Your instructions:
Your task is to copy the stretch of lines in the records below that begins with the line containing "def execChopFailureDetect (g" and ends with the line containing "c with overvoltage", exactly as written, with nothing added.

Data listing:
/-- BUS_SAMPLE (R440): CHOPs follows the bus voltage; a recorded voltage-limited speed clears when the bus has moved by
1 V (R451). -/
def busSample (g : SegId) (mv : Nat) (s : State) : State :=
  let c := s.segs[g]
  let on := if c.failed then false
    else if cfg s (segIdx g) 2 ≤ mv then true else if mv ≤ cfg s (segIdx g) 3 then false else c.chop
  let high := decide (cfg s (segIdx g) 5 ≤ mv)
  let s1 := setSeg g (fun c => { c with
    mv := mv, chop := on
    chopFor := if on then (if c.chop then c.chopFor + 1 else 0) else 0
    chopMv := if on && !c.chop then mv else c.chopMv
    overFor := if high then c.overFor + 1 else 0
    peak := if high then max c.peak mv else 0
    overvoltage := c.overvoltage && high }) s
  (lanesOfSeg g).foldl (fun a n => setLane n (fun l =>
    let d : Int := (mv : Int) - l.spin.limitBus
    if l.spin.limitSpeed ≠ 0 ∧ (1000 ≤ d ∨ d ≤ -1000) then { l with spin := { l.spin with limitSpeed := 0 } } else l) a) s1

/-- BUS_SAMPLE. -/
def execBusSample (g : SegId) (mv : Nat) (s : State) : Host.Outcome State Fault Refusal := .next (busSample g mv s)

/-- CHOP_FAILURE_DETECT (R441). -/
def execChopFailureDetect (g : SegId) (s : State) : Host.Outcome State Fault Refusal :=
  let c := s.segs[g]
  if c.chop ∧ !c.failed ∧ 384 * cfg s (segIdx g) 6 ≤ 1000 * c.chopFor ∧ c.chopMv < c.mv + 200 then
    .next (raise 0x5101 [.u8 g.val, .u32 c.mv] (setSeg g (fun c => { c with failed := true, chop := false, chopFor := 0 }) s))
  else .next s

/-- BUS_OVERVOLTAGE (R443): 50 us at or above the threshold; lanes with a negative selected current are short-braked. -/
def execBusOvervoltage (g : SegId) (s : State) : Host.Outcome State Fault Refusal :=
  let c := s.segs[g]
  if !c.overvoltage ∧ 384 * 50 ≤ 1000 * c.overFor then
    let hit := (lanesOfSeg g).filter (fun n => decide ((laneAt s n).loop.selected < 0))
    let s1 := setSeg g (fun c => { c with overvoltage := true }) s
    .next (raise 0x5102 [.u8 g.val, .u32 c.peak, .u32 (sumNat (hit.map (fun n => 2 ^ n.val)))]
      (hit.foldl (fun a n => detectFault n 0x110B a) s1))
  else .next s

/-- REGEN_TO_SHORT (R445): competitor 2 has won every selection for 2 ms; a stop short-brakes, a retarget coasts. -/
def execRegenToShort (n : LaneId) (s : State) : Host.Outcome State Fault Refusal :=
  let p := (laneAt s n).spin
  if p.phase = 3 ∧ 96 ≤ p.regenWins then
    if p.stopping then .next (shortBrake n s)
    else .next (setLane n (fun l => { l with spin := { l.spin with coast := true, regenWins := 0 } }) s)
  else .next s

/-! ### Flying restart (R447, R448) -/

/-- A flying restart that fails leads to short braking; the lane re-enters at PARKED (R448). -/
def flyingFailed (n : LaneId) (rpm : Nat) (s : State) : State :=
  raise 0x1403 [.u8 n.val, .u8 1, .u32 rpm] (lbump n 0xE5 3 1 1
    (shortBrake n (setLane n (fun l => { l with flt := { l.flt with reentry := .parked, resume := .parked } }) s)))

/-- Three crossings 60 degrees apart within 10 %: the intervals differ by no more than that (R447). -/
def evenIntervals (l : List Nat) : Bool :=
  match l with
  | [a, b] => decide (9 * a ≤ 10 * b) && decide (9 * b ≤ 10 * a)
  | _ => false

/-- The time of two electrical revolutions at the speed before the loss has not passed since its detection (R447). -/
def restartInTime (s : State) (p : Spindle) : Bool := decide (((s.ticks - p.lostAt : Nat) : Int) * p.lostSpeed ≤ 14400000000000)

/-- FLYING_RESTART (R447). -/
def execFlyingRestart (n : LaneId) (b : BackEmf) (s : State) : Host.Outcome State Fault Refusal :=
  let p := (laneAt s n).spin
  if p.phase ≠ 6 then .next s
  else
    if b.forward ∧ restartInTime s p ∧ evenIntervals b.intervals ∧ lcfg s n 0x84 2 ≤ b.amplitude then
      let om := b.speed * 2 ^ 40 / 576000000
      .next (raise 0x1403 [.u8 n.val, .u8 0, .u32 (b.speed.toNat / 100)] (lbump n 0xE5 3 0 1
        (setLane n (fun l =>
          { l with spin := { l.spin with
              phase := 3, mode := 1, omega := om, theta := b.angle % 16384 * 2 ^ 26, elecRev := b.angle / 16384 % 4
              step := b.angle % 16384 * 6 / 16384, commOffset := 0, ref := b.speed * 24000, lastCross := 0, near := 0
              crossing := [] } }) s)))
    else .next (flyingFailed n (b.speed.toNat / 100) s)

Reply:
def execChopFailureDetect (g : SegId) (s : State) : Host.Outcome State Fault Refusal :=
  let c := s.segs[g]
  if c.chop ∧ !c.failed ∧ 384 * cfg s (segIdx g) 6 ≤ 1000 * c.chopFor ∧ c.chopMv < c.mv + 200 then
    .next (raise 0x5101 [.u8 g.val, .u32 c.mv] (setSeg g (fun c => { c with failed := true, chop := false, chopFor := 0 }) s))
  else .next s

/-- BUS_OVERVOLTAGE (R443): 50 us at or above the threshold; lanes with a negative selected current are short-braked. -/
def execBusOvervoltage (g : SegId) (s : State) : Host.Outcome State Fault Refusal :=
  let c := s.segs[g]
  if !c.overvoltage ∧ 384 * 50 ≤ 1000 * c.overFor then
    let hit := (lanesOfSeg g).filter (fun n => decide ((laneAt s n).loop.selected < 0))
    let s1 := setSeg g (fun c => { c with overvoltage := true }) s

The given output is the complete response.